Along with the ability to run a grid search, fairkit-learn also provides functionality to visualize the results of the grid search. Fairkit-learn uses Bokeh to render a visualization within the notebook, which you can use when completing the next task to explore trained models' performance and fairness.

The visualzation includes a graph that plots the search results that are pareto optimal. Each data point in the graph is a model with its own settings (e.g., hyper-parameters, pre/post processing). Each model class has its own color to make it easier to see which models are being shown in the visualization. To get more information on each model's settings, hover over the data point of interest; a tooltip will pop up with model settings.
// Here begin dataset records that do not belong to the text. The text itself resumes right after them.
-- ==== Sys2Proof/Machine/Postings.lean ====
section
/-! DEFINITION. Optimizer postings (03_optimizer_postings.md): the record checks, POST-SCAN and POST-SOLUTION with their stores,
revisions, responses, preview and counts. -/

namespace Sys2Proof.Machine

/-! ### Record checks and refusals (R44, R50, R53) -/

/-- The posting counts changed. -/
def State.modifyPostings (s : State) (f : PostingCounts → PostingCounts) : State :=
  { s with board := { s.board with postings := f s.board.postings } }

/-- The record a request's tag names, if it is on the trimmer map below a line: its record and its offset, or the status and fields
of the refusal (R44, R80). -/
def State.onTrimmerBelow (s : State) (tag line : Nat) : Except Answer (Record × Nat) :=
  match s.locate tag with
  | none => .error { status := .noTag, fields := u16 tag }
  | some (r, .trimmer off) =>
    if off < line then .ok (r, off)
    else .error { status := .late, fields := u16 tag ++ u32 r.creation.toNat ++ u8 r.life.code }
  | some (r, .transfer _ _) | some (r, .sorter _) =>
    .error { status := .late, fields := u16 tag ++ u32 r.creation.toNat ++ u8 r.life.code }

/-- The count a posting's outcome raises (R53). -/
def PostingCounts.after (status : Status) (c : PostingCounts) : PostingCounts :=
  match status with
  | .noTag => { c with noTag := inc32 c.noTag }
  | .late => { c with late := inc32 c.late }
  | .range => { c with range := inc32 c.range }
  | .ok | .okClamped | .format | .denied | .state | .combo | .bank => { c with taken := inc32 c.taken }

/-- A RANGE refusal of a posting: tag, candidate index, field number (R50). -/
def postingRange (tag index field : Nat) : Answer := { status := .range, fields := u16 tag ++ u8 index ++ u8 field }

/-- The SUSPECT and DOUBLE flags in their places of the record flags byte (R180). -/
def RecordFlags.doubtByte (f : RecordFlags) : Nat := packBits [f.suspect, f.double]

/-- The 13 bytes of a taken posting, of the record as the posting left it (R49, R180). -/
def postingBytes (r : Record) (offset decision : Nat) : List Byte :=
  u16 r.tag ++ u32 r.creation.toNat ++ u8 offset ++ u8 (decision - offset) ++ u8 ((r.solution.map (·.revision)).getD 0) ++
  u8 r.flags.doubtByte

/-- The record of a tag judged for a posting, then a store that may be refused, then the counts (R44 to R53). -/
def posting (tag : Nat) (store : Record → Nat → State → State × Answer) (s : State) : State × Answer :=
  let (s, a) :=
    match s.onTrimmerBelow tag s.tables.station.decision with
    | .error a => (s, a)
    | .ok (r, off) => store r off s
  (s.modifyPostings (PostingCounts.after a.status), a)

/-! ### POST-SCAN (R45) -/

/-- The size table defines a thickness for a code 1 to 4. -/
def State.thicknessDefined (s : State) (code : Nat) : Bool :=
  1 ≤ code && code ≤ 4 && (entryD s.tables.size.thickness (code - 1) none).isSome

/-- The size table defines a width for a code 1 to 8. -/
def State.widthDefined (s : State) (code : Nat) : Bool :=
  1 ≤ code && code ≤ 8 && (entryD s.tables.size.width (code - 1) none).isSome

/-- A revision raised by 1, saturating at 255 (R45, R47). -/
def revisionAfter (n : Nat) : Nat := incTo 255 n

/-- A record with a posted scan summary: a candidate list under a replaced summary has its revision raised (R45). -/
def Record.withScan (scan : ScanSummary) (r : Record) : Record :=
  { r with
    scan := some scan
    solution := if r.scan.isSome then r.solution.map fun x => { x with revision := revisionAfter x.revision } else r.solution }

/-- Store a scan summary, or refuse RANGE naming its first field out of range (R45, R50). -/
def storeScan (tag : Nat) (scan : ScanSummary) (r : Record) (offset : Nat) (s : State) : State × Answer :=
  if scan.length < 300 ∨ 7500 < scan.length then (s, postingRange tag 0 1)
  else if s.thicknessDefined scan.thickness = false then (s, postingRange tag 0 2)
  else if s.widthDefined scan.width = false then (s, postingRange tag 0 3)
  else
    (s.modifyTrimmer tag (Record.withScan scan),
      { status := .ok, fields := postingBytes (r.withScan scan) offset s.tables.station.decision })

/-- POST-SCAN's fields: tag, Ls, thickness code, width code (R180). -/
def postScan : Handler := fun _ fields s =>
  let tag := fieldAt fields 0 2
  posting tag (storeScan tag { length := fieldAt fields 2 2, thickness := fieldAt fields 4 1, width := fieldAt fields 5 1 }) s

/-! ### POST-SOLUTION (R46, R47, R51) -/

/-- A candidate entry as posted, before its range checks: far saw, fence, grade. -/
structure Posted where
  saw : Nat
  fence : Nat
  grade : Nat
  deriving DecidableEq, Repr

/-- The `n` entries posted after the tag and the count. -/
def postedEntries (fields : List Byte) (n : Nat) : List Posted :=
  (List.range n).map fun i =>
    { saw := fieldAt fields (3 + 3 * i) 1, fence := fieldAt fields (4 + 3 * i) 1, grade := fieldAt fields (5 + 3 * i) 1 }

/-- The first field of an entry that is out of range (R46). -/
def Posted.fault (p : Posted) : Option Nat :=
  if p.saw < 1 ∨ 12 < p.saw then some 1
  else if 1 < p.fence then some 2
  else if p.grade < 1 ∨ 10 < p.grade then some 3
  else none

/-- The first fault of a list of entries, the first of which has index `i`: its index and field. -/
def postedFault (i : Nat) : List Posted → Option (Nat × Nat)
  | [] => none
  | p :: rest =>
    match p.fault with
    | some field => some (i, field)
    | none => postedFault (i + 1) rest

def Posted.candidate (p : Posted) : Candidate := { saw := p.saw, fence := p.fence = 1, grade := p.grade }

/-- A record with a posted candidate list, at revision 1 or one above its last (R47). -/
def Record.withSolution (candidates : List Candidate) (r : Record) : Record :=
  { r with solution := some { candidates, revision := match r.solution with
                                                      | none => 1
                                                      | some x => revisionAfter x.revision } }

/-- Store a candidate list and compute the preview on the record as it then stands, or refuse RANGE (R46, R47, R51). -/
def storeSolution (tag n : Nat) (entries : List Posted) (r : Record) (offset : Nat) (s : State) : State × Answer :=
  if n < 1 ∨ 8 < n then (s, postingRange tag 0 1)
  else
    match postedFault 1 entries with
    | some (index, field) => (s, postingRange tag index field)
    | none =>
      let candidates := entries.map Posted.candidate
      let stored := r.withSolution candidates
      (s.modifyTrimmer tag (Record.withSolution candidates),
        { status := .ok,
          fields := postingBytes stored offset s.tables.station.decision ++ (s.decideBoard stored).bytes })

/-- POST-SOLUTION's fields: tag, count n, then the entries (R180). -/
def postSolution : Handler := fun _ fields s =>
  let tag := fieldAt fields 0 2
  let n := fieldAt fields 2 1
  posting tag (storeSolution tag n (postedEntries fields n)) s

/-! ### Commands -/

/-- POST_SCAN (R45). -/
def execPostScan (l : LinkId) (num : Byte) (fields : List Byte) (s : State) : Result State :=
  serve .postScan l num fields postScan s

/-- POST_SOLUTION (R46, R47). -/
def execPostSolution (l : LinkId) (num : Byte) (fields : List Byte) (s : State) : Result State :=
  serve .postSolution l num fields postSolution s

end Sys2Proof.Machine
end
Within the visualization, you can control what metrics and models are being included in the visualization. The drop down menus allow you to specify the x and y axes for the graph. The checklist below the list of models allows you to select which metrics can be considered in the graph.

To view the *Pareto frontier* for any two metrics (e.g., accuracy and disparate impact), select those two metrics from the drop down menu and **only** check those boxes in the checklist.

Below we provide code to load Bokeh and plot the results from the search in the interactive plot.

In [None]:
# Import packages for visualization
from bokeh.io import output_notebook
from bokeh.application.handlers import FunctionHandler
from bokeh.application import Application

# load Bokeh
output_notebook()

In [None]:
from fklearn.interface.plot import *

# Define function that takes in a document and attaches the bokeh server to it
def modify_doc(doc):
    
    # Load custom styles (for notebook only)
    custom_css = Div(text="<link rel='stylesheet' type='text/css' href='fklearn/interface/static/css/styles-notebook.css'>")
    add_btn = Button(label="Add Plot", button_type="success")
    remove_btn = Button(label="Remove Plot", button_type="danger")

    # Construct our viewport
    l = layout([
        [custom_css],
        create_plot("fklearn/interface/static/data/test-file.csv")
    ], sizing_mode="fixed", css_classes=["layout-container"])

    doc.add_root(l)
    
# Set up the application
handler = FunctionHandler(modify_doc)
app = Application(handler)

# Render visualization in the notebook
show(app)

## Step 6: Export visualization (optional)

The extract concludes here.